- **Activity**:
Transcribe, verbatim, every line from the start of the entries through the line that contains "def nextOf : Host.Outcome"; include both boundary lines and omit all others.

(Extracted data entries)
-- ==== Sys2Proof/Tests/Slice0.lean ====
section
/-! SUPPORT. The model's own tests: ill-formed terms, command words, one step a test with the values of
spec/95_test_vectors.md, and for each statement with hypotheses a witness that meets them. -/

namespace Sys2Proof.Tests

open Sys2Proof.Machine

/-! ## Small states -/

/-- The state that a step answers, if it answers one. -/
def nextOf : Host.Outcome State Fault Refusal → Option State
  | .next t => some t
  | .fault _ => none
  | .refused _ => none

/-- Reset with `bs` written at `off` of IBUF and the source region set to it. -/
def withBytes (off : Nat) (bs : List Byte) : State :=
  { State.reset with
    ibuf := Memory.writeBytes [] off bs, srcOff := BitVec.ofNat 32 off, srcLen := BitVec.ofNat 32 bs.length }

/-- Reset with one host access to come. -/
def withAccess (a : Access) : State := { State.reset with pending := [.access a] }

/-- `s` with a CMD write to come. -/
def withCmd (s : State) (w : Word) : State := { s with pending := [.access (.write32 0x00000000 w)] }

/-- `s` with another OBUF size, and with other store limits. -/
def withObuf (s : State) (n : Nat) : State := { s with params := { s.params with obufSize := n } }
def withLimits (s : State) (m b : Option Nat) : State := { s with params := { s.params with maxSegments := m, storeBytes := b } }

def rust : List Byte := [0x52, 0x75, 0x53, 0x74]
def secret : List Byte := [0x73, 0x65, 0x63, 0x72, 0x65, 0x74]
def hello : List Byte := [0x68, 0x65, 0x6C, 0x6C, 0x6F]

/-- RuSt/"secret", teXt/"hello" and IEND/"", with the checksums of 95_test_vectors section 0. -/
def segA : Segment := ⟨6, ⟨0x52, 0x75, 0x53, 0x74⟩, secret, 0xCAB1F1C2⟩
def segB : Segment := ⟨5, ⟨0x74, 0x65, 0x58, 0x74⟩, hello, 0xA3F69134⟩
def segE : Segment := ⟨0, ⟨0x49, 0x45, 0x4E, 0x44⟩, [], 0xAE426082⟩

def recA : List Byte :=
  [0x00, 0x00, 0x00, 0x06, 0x52, 0x75, 0x53, 0x74, 0x73, 0x65, 0x63, 0x72, 0x65, 0x74, 0xCA, 0xB1, 0xF1, 0xC2]
def recB : List Byte :=
  [0x00, 0x00, 0x00, 0x05, 0x74, 0x65, 0x58, 0x74, 0x68, 0x65, 0x6C, 0x6C, 0x6F, 0xA3, 0xF6, 0x91, 0x34]
def recE : List Byte := [0x00, 0x00, 0x00, 0x00, 0x49, 0x45, 0x4E, 0x44, 0xAE, 0x42, 0x60, 0x82]
def img0 : List Byte := [0x89, 0x50, 0x4E, 0x47, 0x0D, 0x0A, 0x1A, 0x0A]
def img2 : List Byte := img0 ++ recA ++ recB

/-- After CON_DECODE of IMG_2, and after SEG_NEW of RuSt/"secret". -/
def stored : State := { State.reset with store := [segA, segB] }
def staged : State := { State.reset with stage := ⟨true, segA⟩ }

theorem holds_withBytes {off : Nat} {bs : List Byte} (h : off + bs.length ≤ 256) : (withBytes off bs).RegionHolds bs := by
  have e1 : (BitVec.ofNat 32 off).toNat = off := by rw [BitVec.toNat_ofNat, Nat.mod_eq_of_lt (by omega)]
  have e2 : (BitVec.ofNat 32 bs.length).toNat = bs.length := by rw [BitVec.toNat_ofNat, Nat.mod_eq_of_lt (by omega)]
  refine ⟨?_, e2.symm, fun k hk => ?_⟩
  · show (BitVec.ofNat 32 off).toNat + (BitVec.ofNat 32 bs.length).toNat ≤ 256
    omega
  · show Memory.read (Memory.writeBytes [] off bs) ((BitVec.ofNat 32 off).toNat + k) = some bs[k]
    rw [e1, Memory.read_writeBytes, if_pos (by omega), Nat.add_sub_cancel_left, List.getElem?_eq_getElem hk]

theorem segA_wf : segA.wf := ⟨rfl, by decide +kernel, by decide⟩
theorem segB_wf : segB.wf := ⟨rfl, by decide +kernel, by decide⟩
theorem segE_wf : segE.wf := ⟨rfl, by decide +kernel, by decide⟩

theorem segAB_wf : ∀ g ∈ [segA, segB], g.wf := by
  intro g hg
  rcases List.mem_cons.mp hg with rfl | hg
  · exact segA_wf
  · rcases List.mem_cons.mp hg with rfl | hg
    · exact segB_wf
    · cases hg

- **Result for this exercise**:
-- ==== Sys2Proof/Tests/Slice0.lean ====
section
/-! SUPPORT. The model's own tests: ill-formed terms, command words, one step a test with the values of
spec/95_test_vectors.md, and for each statement with hypotheses a witness that meets them. -/

namespace Sys2Proof.Tests

open Sys2Proof.Machine

/-! ## Small states -/

/-- The state that a step answers, if it answers one. -/
def nextOf : Host.Outcome State Fault Refusal → Option State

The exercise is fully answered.